Implementing Traceable Asynchronous Workflows from Astro to AWS SQS with End-to-End Jest Integration Testing

Architecture

Word Count: 2.6k

Read Times: 16 Min

The core challenge wasn’t simply offloading a task. We had a performant Astro frontend that needed to trigger long-running backend processes—think report generation or media transcoding. A synchronous API call was a non-starter; it would lock up the user interface and inevitably hit gateway timeouts. The obvious architectural move was to decouple the request from the execution using a message queue. But this introduced a new, more insidious problem: a visibility black hole.

When a user’s request failed an hour later in some far-off worker process, debugging was a nightmare of sifting through disconnected logs. We had no reliable way to trace the journey of a single request from the initial button click in the browser to the final log line of the worker that processed it. This lack of traceability in our asynchronous system was becoming a significant operational bottleneck. Any solution had to be built with testability and observability as first-class citizens, not as afterthoughts.

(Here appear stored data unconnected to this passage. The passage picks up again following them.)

/-- Speculation behind a WAITV (R270 to R273, R277): a speculative pass changes the array's speculative buffer, which holds the settings it
began under, and nothing else but TLM counter 5; at the wait's end a comparison that fails discards the buffer, and one that holds
binds the sub-tile to the array that holds its buffer, charged to its context's deficit. While the WAITV holds, a confirmation changes
nothing. An uncorrectable error in the buffer, which is an operand (log 7), discards it. -/
def Obligations.SpeculationConfirmsOrSquashes : Prop :=
  (∀ (s : State) (a : ArrId) (c : CtxId) (d0 d : Adm) (v : Option Nat) (rs : RsResult), rs ≠ .uncorrectable → running s = true → isLive s .array a.val = true →
      s.regs.specEn = true → (getArr s a.val).bound = [] → followed s a.val = [] → gambitOn s c.val = true →
      inMask (ceAffinity (getCtx s c.val).ent) a.val = true → s.regs.confMin.toNat ≤ (getCtx s c.val).waitConf.toNat →
      (getCtx s c.val).admitted.find? (fun e => heldByWait s c.val e) = some d0 → (getArr s a.val).spec = none →
      shapeNow s c.val d0 = some v → specShape d0 v = some d →
      let j := jobOf d (a.val / 4)
      runsNowhere j = false → specForm s (a.val / 4) j = true → specElsewhere s a.val c.val d0.ring = false →
      0 < s.regs.specPasses.toNat → 1 < elemPasses j → (jobWide j = .none ∨ spillPass (dSpillInt j.d) true 1 = false) →
      (∀ x ∈ specReads s (a.val / 4) j (subAt s c.val d j 0 false 0) 0, memAccess s c.val x.1 x.2 = .ok) →
      ∃ t b, exec (.speculativePass a c rs) s = .next t ∧ t = { s with arrs := t.arrs, tlm := t.tlm } ∧
        getArr t a.val = { getArr s a.val with spec := some b } ∧ b.passes = 1 ∧ b.confirmed = false ∧ b.sub.ctx = c.val ∧
        b.sub.ring = d0.ring ∧ b.sub.h = 0 ∧ b.sub.c = 0 ∧ b.sub.g = 0 ∧ b.pairs.length = b.sub.rows ∧ b.shape = v ∧ b.gens = specGens j d ∧
        b.limit = s.regs.specPasses.toNat ∧ b.conf = s.regs.confMin.toNat ∧
        tget 0 t.tlm.cnt 5 = tget 0 s.tlm.cnt 5 + 1 ∧ t.tlm.acct = s.tlm.acct ∧ ∀ e, e ≠ a.val → getArr t e = getArr s e) ∧
  (∀ (s : State) (a : ArrId) (c : CtxId) (b : SpecBuf) (d : Adm) (lost : Option ArrId), running s = true → (getArr s a.val).spec = some b → b.sub.ctx = c.val →
      b.confirmed = false → (∀ e, e ≠ a.val → (getArr s e).spec = none) → (hostPortFor s c.val).isSome = true → findAdm (getCtx s c.val) b.sub.ring = some d →
      d.result = none → d.total = none →
      (lost ≠ some a → waitHeld (getCtx s c.val) d.ring = true → exec (.specConfirm c lost) s = .next s) ∧
      (lost = some a ∨ (waitHeld (getCtx s c.val) d.ring = false ∧ (specHolds s c.val d b = false ∨ specUnfit s a.val d b = true)) →
        ∃ t, exec (.specConfirm c lost) s = .next t ∧ t = { s with arrs := t.arrs, tlm := t.tlm } ∧
          getArr t a.val = { getArr s a.val with spec := none } ∧ tget 0 t.tlm.cnt 7 = tget 0 s.tlm.cnt 7 + 1) ∧
      (∀ (s1 s2 : State) (d1 : Adm), lost ≠ some a → waitHeld (getCtx s c.val) d.ring = false → specHolds s c.val d b = true →
        specUnfit s a.val d b = false → dispatchable s c.val d = true → specCanBind s a.val b.sub = true →
        (specShape d b.shape).any (fun e => (residencyStep s c.val e.ring (a.val / 4) true (jobOf e (a.val / 4))).isNone) = false →
        (shapeStep s c.val d).next (beginTile c.val) = .go s1 d1 →
        residencyStep s1 c.val d1.ring (a.val / 4) true (jobOf d1 (a.val / 4)) = some s2 →
        ∃ t v, exec (.specConfirm c lost) s = .next t ∧ (getArr t a.val).spec = some { b with confirmed := true } ∧
          v ∈ (getArr t a.val).bound ∧ v.ctx = c.val ∧ v.ring = d1.ring ∧ v.array = some a.val ∧
          (getCtx t c.val).deficit = (getCtx s c.val).deficit - v.cost ∧ t.mems = s.mems ∧
          ∃ e ∈ (getCtx t c.val).admitted, e.ring = d1.ring ∧ e.emitted = 1))

/-! ### Replay and mask operations -/

/-- SUBTILE_REPLAY (R29, R58, R305 to R307, R320): of the sub-tiles that left a unit, or that no LIVE array of their region can take any more,
the earliest in the order of dispatch is bound again, to a LIVE array of its context's mask, at its journal's passes and row mark; one
that restarts has its descriptor read again first; with no LIVE array left in the mask and no other sub-tile of its descriptor at work,
the descriptor ends with ARRAYS_ABSENT. -/
def Obligations.ReplaysRebindOrEnd : Prop :=
  ∀ (s : State) (r : RgnId) (u : SubTile) (d : Adm),
    let b := moveStranded s r.val
    let mask := ceAffinity (getCtx s u.ctx).ent
    running s = true → replayNext (getRgn b r.val) = some u → subDesc s u = some d →
    u ∈ (getRgn b r.val).replayQ ∧
    (∀ w ∈ (getRgn b r.val).replayQ, (replayRank u).1 < (replayRank w).1 ∨
      ((replayRank u).1 = (replayRank w).1 ∧ (replayRank u).2 ≤ (replayRank w).2)) ∧
    (regionsOf b mask ≠ [] → laneRegions b (drawsBits (sizedDesc d)) (regionsOf b mask) = [] → d.result = none →
      ∃ t res, exec (.subtileReplay r none) s = .next t ∧ HasResult t u.ctx u.ring res ∧ res.status = .unrecoverable) ∧
    (laneRegions b (drawsBits (sizedDesc d)) (regionsOf b mask) ≠ [] → u.reread = true →
      memAccess s u.ctx (slotAddr (getCtx s u.ctx).ent u.ring) 64 = .ok →
      ∃ t, exec (.subtileReplay r none) s = .next t ∧ slotPending t u.ctx u.ring = true ∧ t = { b with rgns := t.rgns, hp := t.hp }) ∧
    (∀ (q a k : Nat) (s1 : State), laneRegions b (drawsBits (sizedDesc d)) (regionsOf b mask) ≠ [] → u.reread = false →
      slotPending s u.ctx u.ring = false → replayPlace b r.val (asOwn (jobOf d r.val) u) d = some (q, a) → replayEntry b r.val q u = some k →
      residencyStep b u.ctx u.ring q true (jobOf d q) = some s1 →
      isLive s .array a = true ∧ isLive s .region q = true ∧ inMask mask a = true ∧ a / 4 = q ∧
      ∃ t v, exec (.subtileReplay r none) s = .next t ∧ v ∈ (getArr t a).bound ∧ v.ctx = u.ctx ∧ v.ring = u.ring ∧ v.h = u.h ∧ v.c = u.c ∧
        v.g = u.g ∧ v.passesDone = u.passesDone ∧ v.rowMark = u.rowMark ∧ v.array = some a ∧ v.jent = some k ∧
        (u.order ≠ 0 → v.order = u.order) ∧ (∀ w ∈ (getArr s a).bound, w ∈ (getArr t a).bound) ∧
        (getRgn t r.val).replayQ = (getRgn b r.val).replayQ.erase u ∧ t.mems = s.mems ∧ t.ctxs = s.ctxs ∧ t.units = s.units) ∧
    (liveArrays s mask = [] → othersWork b u = false → d.result = none →
      ∃ t res, exec (.subtileReplay r none) s = .next t ∧ HasResult t u.ctx u.ring res ∧ res.status = .arraysAbsent ∧
        (∀ w ∈ allSubs t, ¬(w.ctx = u.ctx ∧ w.ring = u.ring)))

Our initial concept was straightforward: an Astro API route would act as the ingestion point, validating the request and dispatching a message to an AWS SQS queue. A separate Node.js process (in our case, an AWS Lambda function) would poll the queue and execute the task. The critical piece we decided to add from day one was a correlationId. This unique identifier, generated at the start of the workflow, would be passed through every component, ensuring we could stitch together logs from disparate services to see the full picture of a single transaction.

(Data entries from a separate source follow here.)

theorem keeps_putJournal {s0 s : State} {r : Nat} {j : Nat} {ws : List W64} (h : Keeps s0 s)  : Keeps s0 (putJournal s r j ws) := by
  unfold putJournal
  try dsimp only
  repeat' first | with_reducible (first | exact h | apply keeps_setRgn | apply keeps_askBank)

theorem keeps_dropJournal {s0 s : State} {r : Nat} {j : Nat} (h : Keeps s0 s)  : Keeps s0 (dropJournal s r j) := by
  unfold dropJournal
  try dsimp only
  repeat' first | with_reducible (first | exact h | apply keeps_setRgn)

theorem keeps_markRemote {s0 s : State} {c : Nat} {ring : W32} {issued : Bool} {acked : Bool} (h : Keeps s0 s)  : Keeps s0 (markRemote s c ring issued acked) := by
  unfold markRemote
  try dsimp only
  repeat' first | with_reducible (first | exact h | apply keeps_putJournal | apply keeps_ite | apply keeps_foldl | assumption) | (intro _; intros) | split

theorem keeps_markIssued {s0 s : State} {o : Owner} (h : Keeps s0 s)  : Keeps s0 (markIssued s o) := by
  unfold markIssued
  try dsimp only
  repeat' first | with_reducible (first | exact h | apply keeps_markRemote | apply keeps_ite | assumption) | (intro _; intros) | split

theorem keeps_freeDescJournal {s0 s : State} {c : Nat} {ring : W32} (h : Keeps s0 s)  : Keeps s0 (freeDescJournal s c ring) := by
  unfold freeDescJournal
  try dsimp only
  repeat' first | with_reducible (first | exact h | apply keeps_ite | assumption) | (intro _; intros) | split | with_reducible apply keeps_mk

theorem keeps_recordIrq {s0 s : State} {c : Nat} {desc : List W64} (h : Keeps s0 s)  : Keeps s0 (recordIrq s c desc) := by
  unfold recordIrq
  try dsimp only
  repeat' first | with_reducible (first | exact h | apply keeps_hostWrite | apply keeps_ite)

theorem keeps_writeRecord {s0 s : State} {c : Nat} {ring : W32} {desc : List W64} {res : Result} (h : Keeps s0 s)  : Keeps s0 (writeRecord s c ring desc res) := by
  unfold writeRecord
  try dsimp only
  repeat' first | with_reducible (first | exact h | apply keeps_hostWrite | apply keeps_setCtx | apply keeps_setAcct | apply keeps_releaseBands | apply keeps_freeDescJournal | apply keeps_recordIrq | apply keeps_writeStatus)

theorem keeps_queueSnapshot {s0 s : State} {r : Nat} {bs : List Byte} (h : Keeps s0 s)  : Keeps s0 (queueSnapshot s r bs) := by
  unfold queueSnapshot
  try dsimp only
  repeat' first | with_reducible (first | exact h | apply keeps_queueOut | apply keeps_ite | apply keeps_foldl | assumption) | (intro _; intros)

theorem keeps_writeSnapshot {s0 s : State} {r : Nat} (h : Keeps s0 s)  : Keeps s0 (writeSnapshot s r) := by
  unfold writeSnapshot
  try dsimp only
  repeat' first | with_reducible (first | exact h | apply keeps_logFault | apply keeps_queueSnapshot | apply keeps_ite | assumption) | split | with_reducible apply keeps_mk | refine keeps_lit ?_ (by first | with_reducible exact le_refl _ | with_reducible exact Nat.le_succ _ | omega) (by first | with_reducible exact le_refl _ | with_reducible exact Nat.le_succ _) (by with_reducible first | exact id | exact mems_wf_wrBytes _ _ _ _ | exact mems_wf_wrLe _ _ _ _ _ | exact mems_wf_applyWrites _ _ | exact mems_wf_dropSpad _ _ | exact mems_wf_noSpad _) (by first | with_reducible exact id | exact fun _ => by decide | exact fun _ => rfl | simp) (by first | with_reducible exact id | exact fun _ => by decide | exact fun _ => rfl | simp) (by first | with_reducible exact id | exact fun _ => by decide | exact fun _ => rfl | simp)

theorem keeps_regionVote {s0 s : State} {r : Nat} {odd : Option (Fin 3)} (h : Keeps s0 s)  : Keeps s0 (regionVote s r odd) := by
  unfold regionVote
  try dsimp only
  repeat' first | with_reducible (first | exact h | apply keeps_logFault | apply keeps_setRgn | apply keeps_fenceUnit | apply keeps_ite | assumption) | split

theorem keeps_startSelfTest {s0 s : State} {a : Nat} (h : Keeps s0 s)  : Keeps s0 (startSelfTest s a) := by
  unfold startSelfTest
  try dsimp only
  repeat' first | with_reducible (first | exact h | apply keeps_disableUnit | apply keeps_enableUnit | apply keeps_ite | assumption) | split | with_reducible apply keeps_mk

theorem keeps_snapPart {s0 s : State} {r : Nat} (h : Keeps s0 s)  : Keeps s0 (snapPart s r) := by
  unfold snapPart
  try dsimp only
  repeat' first | with_reducible (first | exact h | apply keeps_writeSnapshot | apply keeps_ite | assumption) | split | with_reducible apply keeps_mk

theorem keeps_startAct {s0 s : State} {r : Nat} {a : MaintAct} (h : Keeps s0 s)  : Keeps s0 (startAct s r a) := by
  unfold startAct
  try dsimp only
  repeat' first | with_reducible (first | exact h | apply keeps_setRgn | apply keeps_startSelfTest | apply keeps_askRng | apply keeps_snapPart | apply keeps_ite | assumption) | (intro _; intros) | split

theorem keeps_requestAct {s0 s : State} {m : Master} {r : Nat} {a : MaintAct} (h : Keeps s0 s) :
    Keeps s0 (requestAct s m r a).1 := by
  unfold requestAct
  dsimp only
  repeat' split
  all_goals first | exact h | exact keeps_startAct h | exact keeps_setRgn h

theorem keeps_requestActs {s0 s : State} {m : Master} {named : List Nat} {a : MaintAct} (h : Keeps s0 s) :
    Keeps s0 (requestActs s m named a).1 := by
  have loop : ∀ (p : State × Bool), Keeps s0 p.1 →
      Keeps s0 (named.foldl (fun (acc : State × Bool) r =>
        let (t, d) := requestAct acc.1 m r a
        (t, acc.2 || d)) p).1 := by
    induction named with
    | nil => intro p hp; exact hp
    | cons r l ih => intro p hp; exact ih _ (keeps_requestAct hp)
  exact loop (s, false) h

theorem keeps_snapAct {s0 s : State} {m : Master} {named : List Nat} {a : MaintAct} (h : Keeps s0 s) :
    Keeps s0 (snapAct s m named a).1 := by
  unfold snapAct
  repeat' split
  · exact h
  · exact h
  · exact keeps_requestActs (keeps_mk h)

theorem keeps_maintWord {s0 s : State} {m : Master} {w : Nat} (h : Keeps s0 s) : Keeps s0 (maintWord s m w).1 := by
  unfold maintWord
  split
  · exact h
  · dsimp only
    split
    · exact keeps_snapAct (keeps_wake h)
    · exact keeps_requestActs (keeps_wake h)

theorem keeps_hostMaint {s0 s : State} {w : Nat} (h : Keeps s0 s)  : Keeps s0 (hostMaint s w) := by
  unfold hostMaint
  try dsimp only
  repeat' first | with_reducible (first | exact h | apply keeps_maintWord | refine keeps_of_fst (by assumption) ?_ | refine keeps_of_snd (by assumption) ?_ | apply keeps_ite | assumption) | split | with_reducible apply keeps_mk | refine keeps_lit ?_ (by first | with_reducible exact le_refl _ | with_reducible exact Nat.le_succ _ | omega) (by first | with_reducible exact le_refl _ | with_reducible exact Nat.le_succ _) (by with_reducible first | exact id | exact mems_wf_wrBytes _ _ _ _ | exact mems_wf_wrLe _ _ _ _ _ | exact mems_wf_applyWrites _ _ | exact mems_wf_dropSpad _ _ | exact mems_wf_noSpad _) (by first | with_reducible exact id | exact fun _ => by decide | exact fun _ => rfl | simp) (by first | with_reducible exact id | exact fun _ => by decide | exact fun _ => rfl | simp) (by first | with_reducible exact id | exact fun _ => by decide | exact fun _ => rfl | simp)

theorem keeps_sbdMaint {s0 s : State} {hh : SbdHead} {w : Nat} (h : Keeps s0 s)  : Keeps s0 (sbdMaint s hh w) := by
  unfold sbdMaint
  try dsimp only
  repeat' first | with_reducible (first | exact h | apply keeps_sbdDone | apply keeps_maintWord | refine keeps_of_fst (by assumption) ?_ | refine keeps_of_snd (by assumption) ?_ | apply keeps_ite | assumption) | split | with_reducible apply keeps_mk

theorem keeps_hostWord {s0 s : State} {p : Nat} {f : State → State} (h : Keeps s0 s) (hf : ∀ u , Keeps s0 u → Keeps s0 (f u )) : Keeps s0 (hostWord s p f) := by
  unfold hostWord
  try dsimp only
  repeat' first | with_reducible (first | exact h | apply keeps_respond | apply keeps_wake | apply hf | apply keeps_ite)

theorem keeps_maintCommand {s0 s : State} {m : MaintFrom} {r : Nat} {code : Fin 7} {a : ArrId} (h : Keeps s0 s)  : Keeps s0 (maintCommand s m r code a) := by
  unfold maintCommand
  try dsimp only
  repeat' first | with_reducible (first | exact h | apply keeps_hostWord | apply keeps_hostMaint | apply keeps_sbdMaint | apply keeps_ite | assumption) | (intro _; intros) | split

theorem keeps_unitAsk {s0 s : State} {m : Master} {k : UnitKind} {n : Nat} {act : UnitAction} (h : Keeps s0 s)  : Keeps s0 (unitAsk s m k n act) := by
  unfold unitAsk
  try dsimp only
  repeat' first | with_reducible (first | exact h | apply keeps_unitReq | apply keeps_requestAct | refine keeps_of_fst (by assumption) ?_ | refine keeps_of_snd (by assumption) ?_ | apply keeps_ite)

theorem keeps_unitWord {s0 s : State} {m : Master} {w : Nat} (h : Keeps s0 s)  : Keeps s0 (unitWord s m w) := by
  unfold unitWord
  try dsimp only
  repeat' first | with_reducible (first | exact h | apply keeps_unitAsk | apply keeps_ite | assumption) | split

theorem keeps_snapRequest {s0 s : State}  (h : Keeps s0 s)  : Keeps s0 (snapRequest s) := by
  unfold snapRequest
  try dsimp only
  repeat' first | with_reducible (first | exact h | apply keeps_maintWord)

theorem keeps_startQueued {s0 s : State} {r : Nat} (h : Keeps s0 s)  : Keeps s0 (startQueued s r) := by
  unfold startQueued
  try dsimp only
  repeat' first | with_reducible (first | exact h | apply keeps_startAct | apply keeps_setRgn | apply keeps_ite | assumption) | split

theorem keeps_rngTestEnd {s0 s : State} {r : Nat} {fail : W32} (h : Keeps s0 s)  : Keeps s0 (rngTestEnd s r fail) := by
  unfold rngTestEnd
  try dsimp only
  repeat' first | with_reducible (first | exact h | apply keeps_setRgn | apply keeps_logFault | apply keeps_ite | apply keeps_foldl | assumption) | (intro _; intros)

theorem keeps_reloadFuses {s0 s : State} {r : Nat} (h : Keeps s0 s)  : Keeps s0 (reloadFuses s r) := by
  unfold reloadFuses
  try dsimp only
  repeat' first | with_reducible (first | exact h | apply keeps_ite | assumption) | split | with_reducible apply keeps_mk

theorem keeps_endAct {s0 s : State} {r : Nat} {a : MaintAct} {pass : Bool} {fail : W32} (h : Keeps s0 s)  : Keeps s0 (endAct s r a pass fail) := by
  unfold endAct
  try dsimp only
  repeat' first | with_reducible (first | exact h | apply keeps_setRgn | apply keeps_testOne | apply keeps_reloadFuses | apply keeps_rngTestEnd | apply keeps_ite | assumption) | (intro _; intros) | split

theorem keeps_coldReset {s0 s : State}  (h : Keeps s0 s)  : Keeps s0 (coldReset s) := by
  unfold coldReset
  try dsimp only
  repeat' first | with_reducible (first | exact h | apply keeps_ite | assumption) | (intro _; intros) | split | with_reducible apply keeps_mk | refine keeps_lit ?_ (by first | with_reducible exact le_refl _ | with_reducible exact Nat.le_succ _ | omega) (by first | with_reducible exact le_refl _ | with_reducible exact Nat.le_succ _) (by with_reducible first | exact id | exact mems_wf_wrBytes _ _ _ _ | exact mems_wf_wrLe _ _ _ _ _ | exact mems_wf_applyWrites _ _ | exact mems_wf_dropSpad _ _ | exact mems_wf_noSpad _) (by first | with_reducible exact id | exact fun _ => by decide | exact fun _ => rfl | simp) (by first | with_reducible exact id | exact fun _ => by decide | exact fun _ => rfl | simp) (by first | with_reducible exact id | exact fun _ => by decide | exact fun _ => rfl | simp)

theorem keeps_warmClear {s0 s : State}  (h : Keeps s0 s)  : Keeps s0 (warmClear s) := by
  unfold warmClear
  try dsimp only
  repeat' first | with_reducible (first | exact h | apply keeps_ite | assumption) | (intro _; intros) | split | with_reducible apply keeps_mk | refine keeps_lit ?_ (by first | with_reducible exact le_refl _ | with_reducible exact Nat.le_succ _ | omega) (by first | with_reducible exact le_refl _ | with_reducible exact Nat.le_succ _) (by with_reducible first | exact id | exact mems_wf_wrBytes _ _ _ _ | exact mems_wf_wrLe _ _ _ _ _ | exact mems_wf_applyWrites _ _ | exact mems_wf_dropSpad _ _ | exact mems_wf_noSpad _) (by first | with_reducible exact id | exact fun _ => by decide | exact fun _ => rfl | simp) (by first | with_reducible exact id | exact fun _ => by decide | exact fun _ => rfl | simp) (by first | with_reducible exact id | exact fun _ => by decide | exact fun _ => rfl | simp)

theorem keeps_retainedTest {s0 s : State}  (h : Keeps s0 s)  : Keeps s0 (retainedTest s) := by
  unfold retainedTest
  try dsimp only
  repeat' first | with_reducible (first | exact h | apply keeps_putUnit | apply keeps_ite | apply keeps_foldl | assumption) | (intro _; intros)

theorem keeps_warmEnd {s0 s : State}  (h : Keeps s0 s)  : Keeps s0 (warmEnd s) := by
  unfold warmEnd
  try dsimp only
  repeat' first | with_reducible (first | exact h | apply keeps_ite | assumption) | split | with_reducible apply keeps_mk

theorem keeps_warmRun {s0 s : State}  (h : Keeps s0 s)  : Keeps s0 (warmRun s) := by
  unfold warmRun
  try dsimp only
  repeat' first | with_reducible (first | exact h | apply keeps_retainedTest | apply keeps_warmClear | apply keeps_warmEnd | apply keeps_ite | assumption) | split | with_reducible apply keeps_mk

theorem keeps_warmAsk {s0 s : State}  (h : Keeps s0 s)  : Keeps s0 (warmAsk s) := by
  unfold warmAsk
  try dsimp only
  repeat' first | with_reducible (first | exact h | apply keeps_warmRun | apply keeps_ite | assumption) | split | with_reducible apply keeps_mk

The technology selection was driven by pragmatism. We already used Astro for our content-heavy sites and Jest for unit testing. AWS SQS is a robust, no-frills queue that perfectly fit our use case without the operational overhead of something like Kafka. The real decision point was how to test this distributed, asynchronous system. A full-blown end-to-end framework like Cypress felt too heavy and focused on UI interactions. We needed to validate the backend integration points. The decision was made to extend our existing Jest setup to handle integration tests against a locally mocked AWS environment using LocalStack. This would allow us to run fast, reliable, and cost-effective tests in our CI pipeline.

The first step was establishing the entry point: an Astro API route. This route’s only responsibilities are to validate the incoming payload, generate a unique correlationId, and dispatch the job to SQS. It must not perform any heavy lifting itself.

Here’s the implementation of src/pages/api/jobs/submit.ts in our Astro project. Note the immediate generation of the correlationId and its consistent use in all logging.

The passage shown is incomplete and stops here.